───── Records for this task ─────

-- ==== Sys2Proof/Decode.lean ====
section
/-! DEFINITION. The command word: fields, decoder, encoder and the opcode table
(spec/30_encoding.md R47, R48, R52). -/

namespace Sys2Proof

/-- `CMD[23:20]`, the opcode (R47). -/
def fieldOp (w : CommandWord) : BitVec 4 := w.extractLsb' 20 4

/-- `CMD[19:16]`, the modifier (R47). -/
def fieldMod (w : CommandWord) : BitVec 4 := w.extractLsb' 16 4

/-- `CMD[15:8]`, the second immediate operand (R47). -/
def fieldB (w : CommandWord) : Byte := w.extractLsb' 8 8

/-- `CMD[7:0]`, the first immediate operand (R47). -/
def fieldA (w : CommandWord) : Byte := w.extractLsb' 0 8

/-- Why a word selects no row of R48 (R52; R102 case 1). -/
inductive DecodeError where
  /-- `op` is one of 0x0, 0x5, 0x6, 0x7, 0xB to 0xF. -/
  | reservedOpcode
  /-- `mod` is not 0x0, or not one of 0x0 and 0x1 for RDRANGE and RDACCEL. -/
  | reservedModifier
  /-- `b` is not 0x00 for a command other than UNPACK. -/
  | reservedB
  /-- `a` is not 0x00 for INIT, RDRANGE or RDACCEL. -/
  | reservedA
  deriving DecidableEq, Repr

/-- Go on only if the modifier is zero (R52). -/
def needModZero (w : CommandWord) (k : Except DecodeError Instr) : Except DecodeError Instr :=
  if fieldMod w = 0 then k else .error .reservedModifier

/-- Go on only if the `b` field is zero (R52). -/
def needBZero (w : CommandWord) (k : Except DecodeError Instr) : Except DecodeError Instr :=
  if fieldB w = 0 then k else .error .reservedB

/-- Go on only if the `a` field is zero (R52). -/
def needAZero (w : CommandWord) (k : Except DecodeError Instr) : Except DecodeError Instr :=
  if fieldA w = 0 then k else .error .reservedA

/-- `mod[0]` selects between two forms; every other modifier is reserved (R48, R52). -/
def byModifier (w : CommandWord) (form0 form1 : Except DecodeError Instr) :
    Except DecodeError Instr :=
  if fieldMod w = 0 then form0
  else if fieldMod w = 1 then form1
  else .error .reservedModifier

/-- "Decoding reads `op`, then `mod`, then checks that every field the command does not use is
zero" (R47, R48, R52). Total: every word is a command or is rejected by name. `RDAXIS 0xFF` selects
its row and is refused by its meaning (R52 last but one sentence). -/
def decode (w : CommandWord) : Except DecodeError Instr :=
  if fieldOp w = 0x1 then needModZero w (needBZero w (needAZero w (.ok .init)))
  else if fieldOp w = 0x2 then needModZero w (needBZero w (.ok (.rdaxis (fieldA w))))
  else if fieldOp w = 0x3 then
    byModifier w (needBZero w (needAZero w (.ok .rdrangeDec)))
      (needBZero w (needAZero w (.ok .rdrangeRaw)))
  else if fieldOp w = 0x4 then
    byModifier w (needBZero w (needAZero w (.ok .rdaccelG)))
      (needBZero w (needAZero w (.ok .rdaccelMs2)))
  else if fieldOp w = 0x8 then needModZero w (.ok (.unpack (fieldA w) (fieldB w)))
  else if fieldOp w = 0x9 then needModZero w (needBZero w (.ok (.decrange (fieldA w))))
  else if fieldOp w = 0xA then needModZero w (needBZero w (.ok (.scale (fieldA w))))
  else .error .reservedOpcode

/-- The word with the four fields of R47, `op` in the most significant place. -/
def assembleFields (op modifier : BitVec 4) (b a : Byte) : CommandWord := op ++ modifier ++ b ++ a

/-- The word of a command (R48). -/
def encode : Instr → CommandWord
  | .init => assembleFields 0x1 0x0 0x00 0x00
  | .rdaxis base => assembleFields 0x2 0x0 0x00 base
  | .rdrangeDec => assembleFields 0x3 0x0 0x00 0x00
  | .rdrangeRaw => assembleFields 0x3 0x1 0x00 0x00
  | .rdaccelG => assembleFields 0x4 0x0 0x00 0x00
  | .rdaccelMs2 => assembleFields 0x4 0x1 0x00 0x00
  | .unpack low high => assembleFields 0x8 0x0 high low
  | .decrange byte => assembleFields 0x9 0x0 0x00 byte
  | .scale byte => assembleFields 0xA 0x0 0x00 byte

/-- One row of the table of R48: `pattern` is the column "match". -/
structure Row where
  pattern : CommandWord
  mask : CommandWord
  deriving DecidableEq, Repr

/-- "A word `w` selects a row when `(w AND mask) = match`" (R48). -/
def Row.selects (r : Row) (w : CommandWord) : Bool := (w &&& r.mask) == r.pattern

/-- The row of R48 that a command's words select. -/
def Instr.row : Instr → Row
  | .init => ⟨0x100000, 0xFFFFFF⟩
  | .rdaxis _ => ⟨0x200000, 0xFFFF00⟩
  | .rdrangeDec => ⟨0x300000, 0xFFFFFF⟩
  | .rdrangeRaw => ⟨0x310000, 0xFFFFFF⟩
  | .rdaccelG => ⟨0x400000, 0xFFFFFF⟩
  | .rdaccelMs2 => ⟨0x410000, 0xFFFFFF⟩
  | .unpack _ _ => ⟨0x800000, 0xFF0000⟩
  | .decrange _ => ⟨0x900000, 0xFFFF00⟩
  | .scale _ => ⟨0xA00000, 0xFFFF00⟩

/-- The nine rows of R48, in the table's order. -/
def commandTable : List Row :=
  [Instr.row .init, Instr.row (.rdaxis 0), Instr.row .rdrangeDec, Instr.row .rdrangeRaw,
    Instr.row .rdaccelG, Instr.row .rdaccelMs2, Instr.row (.unpack 0 0), Instr.row (.decrange 0),
    Instr.row (.scale 0)]

/-- The number of a command word: bits above `nbits` are zero. A number of more than 24 bits is no
command word (R47: one length, 24 bits). -/
def tableWord (nbits w : Nat) : Option CommandWord :=
  if w % 2 ^ nbits < 2 ^ 24 then some (BitVec.ofNat 24 (w % 2 ^ nbits)) else none

/-- The command the decoder reads from the bits of `w`, numbered as spec/opcode_table.json numbers
them. A command is one 24-bit word presented as a value (R46, R47), so no byte order enters. -/
def decodeTableWord (nbits w : Nat) : Option Instr :=
  match tableWord nbits w with
  | none => none
  | some word =>
    match decode word with
    | .ok i => some i
    | .error _ => none

end Sys2Proof
end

─────

* Task instructions: Find the line with "if w % 2 ^ nbits" in the listing. Reproduce it and all the lines after it, exactly, through the last line.

* Output below:
  if w % 2 ^ nbits < 2 ^ 24 then some (BitVec.ofNat 24 (w % 2 ^ nbits)) else none

/-- The command the decoder reads from the bits of `w`, numbered as spec/opcode_table.json numbers
them. A command is one 24-bit word presented as a value (R46, R47), so no byte order enters. -/
def decodeTableWord (nbits w : Nat) : Option Instr :=
  match tableWord nbits w with
  | none => none
  | some word =>
    match decode word with
    | .ok i => some i
    | .error _ => none

end Sys2Proof
end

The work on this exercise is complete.